/-- A commit of what the mirror holds changes no mirror. -/
theorem State.commit_mirror_self {s : State ε} {m : MirrorWrite} (h : s.mirror m.mirror = m.value)
    (which : ControlMirror) : (s.commit m).mirror which = s.mirror which := by
  rw [State.commit_mirror]
  split
  · rename_i e; rw [e, h]
  · rfl

/-! ## A request issued again (R38, R148) -/

/-- What a request with valid operands adds to the wire: at least one of the first words of its atom. -/
theorem Transfers.trace {p : Params} {i : Instr} {s u t : State ε} (h : Transfers p i s u t) :
    ∃ n, 1 ≤ n ∧ n ≤ atomLength i ∧ t.trace = s.trace ++ (wire (s.requestAtom i p)).take n := by
  obtain ⟨k, hk, htrace⟩ := u.transmit_trace p h.length_pos h.length_le
  rw [← h.transmit, h.trace_eq] at htrace
  exact ⟨k + 1, Nat.le_add_left 1 k, h.length ▸ hk, htrace⟩

/-- The mirrors after an operation leave its atom as it was; and where the mirrors have been written, the operation
issued again changes none. -/
theorem RequestPlan.reissue {p : Params} {i : Instr} {op : State → State} (h : RequestPlan p i op) {s t : State}
    (hp : s.pendingCommit = none) (hpt : t.pendingCommit = none)
    (hmirror : ∀ which, t.mirror which = (op s).mirror which) :
    t.requestAtom i p = s.requestAtom i p
    ∧ ((op s).seqBusy = false → p.mirrorCommit = .before ∨ (op s).resKind = .ok →
      ∀ which, (op t).mirror which = t.mirror which) := by
  cases h with
  | refuse e hinvalid hatom hop =>
    refine ⟨by rw [hatom, hatom], fun _ _ which => ?_⟩
    rw [hop]
    cases which <;> rfl
  | data words hlength hatom hop =>
    refine ⟨by rw [hatom, hatom], fun _ _ => ?_⟩
    have hne : words ≠ [] := List.length_pos_iff.mp (hlength ▸ (atomLength_bounds i).1)
    rw [hop]
    exact (State.MirrorsOf.transmit hpt p hne).2
  | control r merge hlength hidem hatom hop =>
    rw [hop] at hmirror
    simp only [hop, hatom]
    rcases controlTransfer_mirror p ⟨r, merge (s.mirror r)⟩ hp with hnew | ⟨hafter, hfailed, hold⟩
    · have hr : t.mirror r = merge (s.mirror r) := by rw [hmirror, hnew, State.commit_mirror, if_pos rfl]
      have hmerged : merge (t.mirror r) = t.mirror r := by rw [hr, hidem]
      refine ⟨by rw [hmerged, hr], fun _ _ which => ?_⟩
      rcases controlTransfer_mirror p ⟨r, merge (t.mirror r)⟩ hpt with hnew' | ⟨-, -, hold'⟩
      · rw [hnew', State.commit_mirror_self hmerged.symm]
      · exact hold' which
    · refine ⟨by rw [hmirror, hold], fun hend hcond => ?_⟩
      rcases hcond with hbefore | hok
      · cases hafter.symm.trans hbefore
      · exact absurd hok (hfailed hend)

/-- Settles O43: both issues are transfers of the one atom. -/
theorem reissueSendsTheSameAtom : Obligations.ReissueSendsTheSameAtom := by
  intro p i s t u hi ho hm hfirst hagain
  obtain ⟨op, hplan, hexec⟩ := execWith_request p hi
  obtain ⟨-, rfl⟩ := ready_of_acceptRequest ((hexec s).symm.trans hfirst)
  obtain ⟨⟨hidle, -⟩, rfl⟩ := ready_of_acceptRequest ((hexec _).symm.trans hagain)
  obtain ⟨hatom, hmirrors⟩ := hplan.reissue s.accepted_pendingCommit (op s.accepted).accepted_pendingCommit
    (op s.accepted).accepted_mirror
  obtain ⟨v, hv⟩ := hplan.transfers ho hm s.accepted
  obtain ⟨v', hv'⟩ := hplan.transfers ho hm (op s.accepted).accepted
  obtain ⟨k, hk, hk', htrace⟩ := hv.trace
  obtain ⟨n, hn, hn', htrace'⟩ := hv'.trace
  rw [hatom] at htrace'
  rw [hplan.atom_congr (op s.accepted).accepted_mirror] at hatom
  rw [hplan.atom_congr s.accepted_mirror] at hatom htrace htrace'
  refine ⟨hatom, ⟨k, n, hk, hk', hn, hn', htrace, htrace'⟩, fun hcond which => ?_⟩
  rw [hmirrors hidle hcond which, State.accepted_mirror]

/-! ## The two commit orders (R147) -/

/-- A commit before a word is presented, or while it waits, is the same. -/
theorem State.waitingAt_commit (s : State ε) (m : MirrorWrite) (words : List CommandWord) (k : Nat)
    (answers : List (Ack ε)) : (s.commit m).waitingAt words k answers = (s.waitingAt words k answers).commit m := by
  rcases m with ⟨_ | _ | _, v⟩ <;> rfl

/-- Settles O36: the two orders transmit the same word, and what they leave is compared answer by answer. -/
theorem commitOrdersDifferOnlyOnFailure : Obligations.CommitOrdersDifferOnlyOnFailure := by
  intro p s m hp before after word
  have hbefore : before = (s.commit m).transmit [word] { p with mirrorCommit := .before } :=
    controlTransfer_before rfl m s
  have hafter : after = State.transmit { s with pendingCommit := some m } [word] { p with mirrorCommit := .after } :=
    controlTransfer_after rfl m s
  rw [hbefore, hafter]
  refine ⟨fun rest hans => ?_, fun e rest hans => ?_, fun hans => ?_⟩
  · rw [State.transmit_word_ok (by rw [State.commit_answers, hans]), State.transmit_word_ok (by exact hans),
      State.waitingAt_commit]
    have hkept : ((s.waitingAt [word] 0 rest).commit m).pendingCommit = none :=
      (State.commit_pendingCommit _ m).trans hp
    rw [State.commitPending_none _ hkept]
    rcases m with ⟨_ | _ | _, v⟩ <;> exact ⟨rfl, rfl, rfl⟩
  · rw [State.transmit_word_err (by rw [State.commit_answers, hans]), State.transmit_word_err (by exact hans),
      State.waitingAt_commit]
    refine ⟨?_, ?_, fun which => ?_, ?_⟩
    · rcases m with ⟨_ | _ | _, v⟩ <;> rfl
    · rcases m with ⟨_ | _ | _, v⟩ <;> rfl
    · cases which <;> rfl
    · rfl
  · rw [State.transmit_word_waits (by rw [State.commit_answers, hans]), State.transmit_word_waits (by exact hans),
      State.waitingAt_commit]
    refine ⟨?_, rfl, fun which => ?_, rfl⟩
    · cases s
      cases hp
      rcases m with ⟨_ | _ | _, v⟩ <;> rfl
    · cases which <;> rfl

/-! ## A control operation, completely (R143 to R146) -/

/-- The next states of a control operation that gives its mirror the value of `m`, with `MIRROR_COMMIT = BEFORE`: the
mirror is written and the word `w` is on the wire whatever the transport answers; the chip's copy of the register is the
new value after `ok` and unknown after `err(e)` (R22, R147, R173). -/
def State.ControlCompletes (s : State) (m : MirrorWrite) (w : CommandWord)
    (outcome : Host.Outcome State Fault Refusal) : Prop :=
  (∀ rest, s.answers = .ok :: rest →
    outcome = .next { s.commit m with
      seqBuf := { s.seqBuf with w0 := w }, seqLen := 1, seqIdx := 1, awaiting := false, pendingCommit := none,
      resKind := .ok, results := s.results ++ [.ok], answers := rest, trace := s.trace ++ [⟨w, false⟩],
      chip := s.chip.setRegister m.mirror (some m.value) })
  ∧ (∀ e rest, s.answers = .err e :: rest →
    outcome = .next { s.commit m with
      seqBuf := { s.seqBuf with w0 := w }, seqLen := 1, seqIdx := 0, awaiting := false, pendingCommit := none,
      resKind := .transportError, resPayload := e, results := s.results ++ [.error (.transport e)], answers := rest,
      trace := s.trace ++ [⟨w, false⟩], chip := s.chip.setRegister m.mirror none })
  ∧ (s.answers = [] →
    outcome = .next { s.commit m with
      seqBusy := true, seqBuf := { s.seqBuf with w0 := w }, seqLen := 1, seqIdx := 0, awaiting := true,
      pendingCommit := none, trace := s.trace ++ [⟨w, false⟩] })

/-- The transfer of a control operation of a ready block, for each answer of the transport. -/
theorem State.Ready.control_completes {s : State} (hs : s.Ready) {m : MirrorWrite} {w : CommandWord}
    (hv : m.value &&& ~~~Config.params.ownedMask m.mirror = 0) (hw : encodeControlWord m.mirror m.value = w) :
    s.ControlCompletes m w (.next (controlTransfer Config.params m s.accepted)) := by
  subst hw
  obtain ⟨hb, -⟩ := hs
  have htarget := chipTarget_control m.mirror m.value hv
  have htake : s.chip.take (encodeControlWord m.mirror m.value) = s.chip.setRegister m.mirror (some m.value) := by
    rw [ChipShadow.take, htarget]
  have hlose : s.chip.lose (encodeControlWord m.mirror m.value) = s.chip.setRegister m.mirror none := by
    rw [ChipShadow.lose, htarget]
  have hanswers : (s.accepted.commit m).answers = s.answers := State.commit_answers _ m
  have hchip : (s.accepted.commit m).chip = s.chip := State.commit_chip _ m
  rw [controlTransfer_before params_mirrorCommit]
  refine ⟨fun rest hans => ?_, fun e rest hans => ?_, fun hans => ?_⟩
  · rw [State.transmit_word_ok (hanswers.trans hans), hchip, htake,
      State.commitPending_none _ (State.commit_pendingCommit _ m), State.waitingAt_commit]
    cases s
    cases hb
    rcases m with ⟨_ | _ | _, v⟩ <;> rfl
  · rw [State.transmit_word_err (hanswers.trans hans), hchip, hlose, State.waitingAt_commit]
    cases s
    cases hb
    rcases m with ⟨_ | _ | _, v⟩ <;> rfl
  · rw [State.transmit_word_waits (hanswers.trans hans), State.waitingAt_commit]
    cases s
    cases hans
    rcases m with ⟨_ | _ | _, v⟩ <;> rfl

/-- An operation of a ready block, at the default table. -/
theorem State.Ready.exec_eq {s : State} (hs : s.Ready) {i : Instr} {op : State → State}
    (hop : execWith Config.params i s = acceptRequest op s) : exec i s = .next (op s.accepted) := by
  rw [exec_eq_execWith, hop, hs.accept]

/-! The merges keep the owned-bits-only invariant (R17, R18), at the default table. -/

theorem readModifyWrite_owned {v new m mask : CommandWord} (hv : v &&& ~~~mask = 0) (hm : m &&& ~~~mask = 0) :
    ((v &&& ~~~m) ||| (new &&& m)) &&& ~~~mask = 0 := by
  calc ((v &&& ~~~m) ||| (new &&& m)) &&& ~~~mask
      = ((v &&& ~~~mask) &&& ~~~m) ||| (new &&& (m &&& ~~~mask)) := by
        ext k
        simp only [BitVec.getElem_or, BitVec.getElem_and, BitVec.getElem_not]
        grind
    _ = 0 := by rw [hv, hm]; simp

theorem mergeOutputEnabled_owned {v : CommandWord} (hv : v &&& ~~~Config.params.ocMask = 0) (enabled : Bool) :
    mergeOutputEnabled v enabled &&& ~~~Config.params.ocMask = 0 := by
  obtain ⟨⟨newT, htrue⟩, ⟨newF, hfalse⟩, -⟩ := mergesPreserveUnownedBits Config.params v
  cases enabled with
  | true => exact htrue ▸ readModifyWrite_owned hv (by decide)
  | false => exact hfalse ▸ readModifyWrite_owned hv (by decide)

theorem mergeFrequencyBank_owned {v : CommandWord} (hv : v &&& ~~~Config.params.bsMask = 0) (select : Bool) :
    mergeFrequencyBank v select &&& ~~~Config.params.bsMask = 0 := by
  obtain ⟨-, -, hmerge, -⟩ := mergesPreserveUnownedBits Config.params v
  obtain ⟨new, hnew⟩ := hmerge select
  exact hnew ▸ readModifyWrite_owned hv (by decide)

theorem mergeSyncSource_owned {v : CommandWord} (hv : v &&& ~~~Config.params.ssMask = 0) (useExternal : Bool) :
    mergeSyncSource v useExternal &&& ~~~Config.params.ssMask = 0 := by
  obtain ⟨-, -, -, -, hmerge⟩ := mergesPreserveUnownedBits Config.params v
  obtain ⟨new, hnew⟩ := hmerge useExternal
  exact hnew ▸ readModifyWrite_owned hv (by decide)

/-- Settles O32: enable leaves no owned bit set, disable sets the reset bit. -/
theorem setOutputEnabledCompletes : Obligations.SetOutputEnabledCompletes := by
  rintro s sel val hs ⟨howned, -, -⟩ hsel
  intro oc w
  obtain ⟨enabled, hoperand, hmerge⟩ : ∃ enabled, booleanOperand (ε := TransportErrorPayload) sel = .ok enabled
      ∧ mergeOutputEnabled s.outputControl enabled = oc := by
    rcases hsel with rfl | rfl
    · exact ⟨false, rfl, rfl⟩
    · exact ⟨true, rfl, howned⟩
  have hexec : exec (.setOutputEnabled sel val) s
      = .next (controlTransfer Config.params ⟨.outputControl, oc⟩ s.accepted) := by
    rw [hs.exec_eq (i := .setOutputEnabled sel val) rfl, setOutputEnabledOp, hoperand, ← hmerge]
    rfl
  rw [hexec]
  exact hs.control_completes (m := ⟨.outputControl, oc⟩) (hmerge ▸ mergeOutputEnabled_owned howned enabled)
    (congrArg (· ||| oc) shiftedCode_enableControl)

_Task details_
Your task is to show every line of the listing above containing "htake".

_Solution to the exercise_
  have htake : s.chip.take (encodeControlWord m.mirror m.value) = s.chip.setRegister m.mirror (some m.value) := by
  · rw [State.transmit_word_ok (hanswers.trans hans), hchip, htake,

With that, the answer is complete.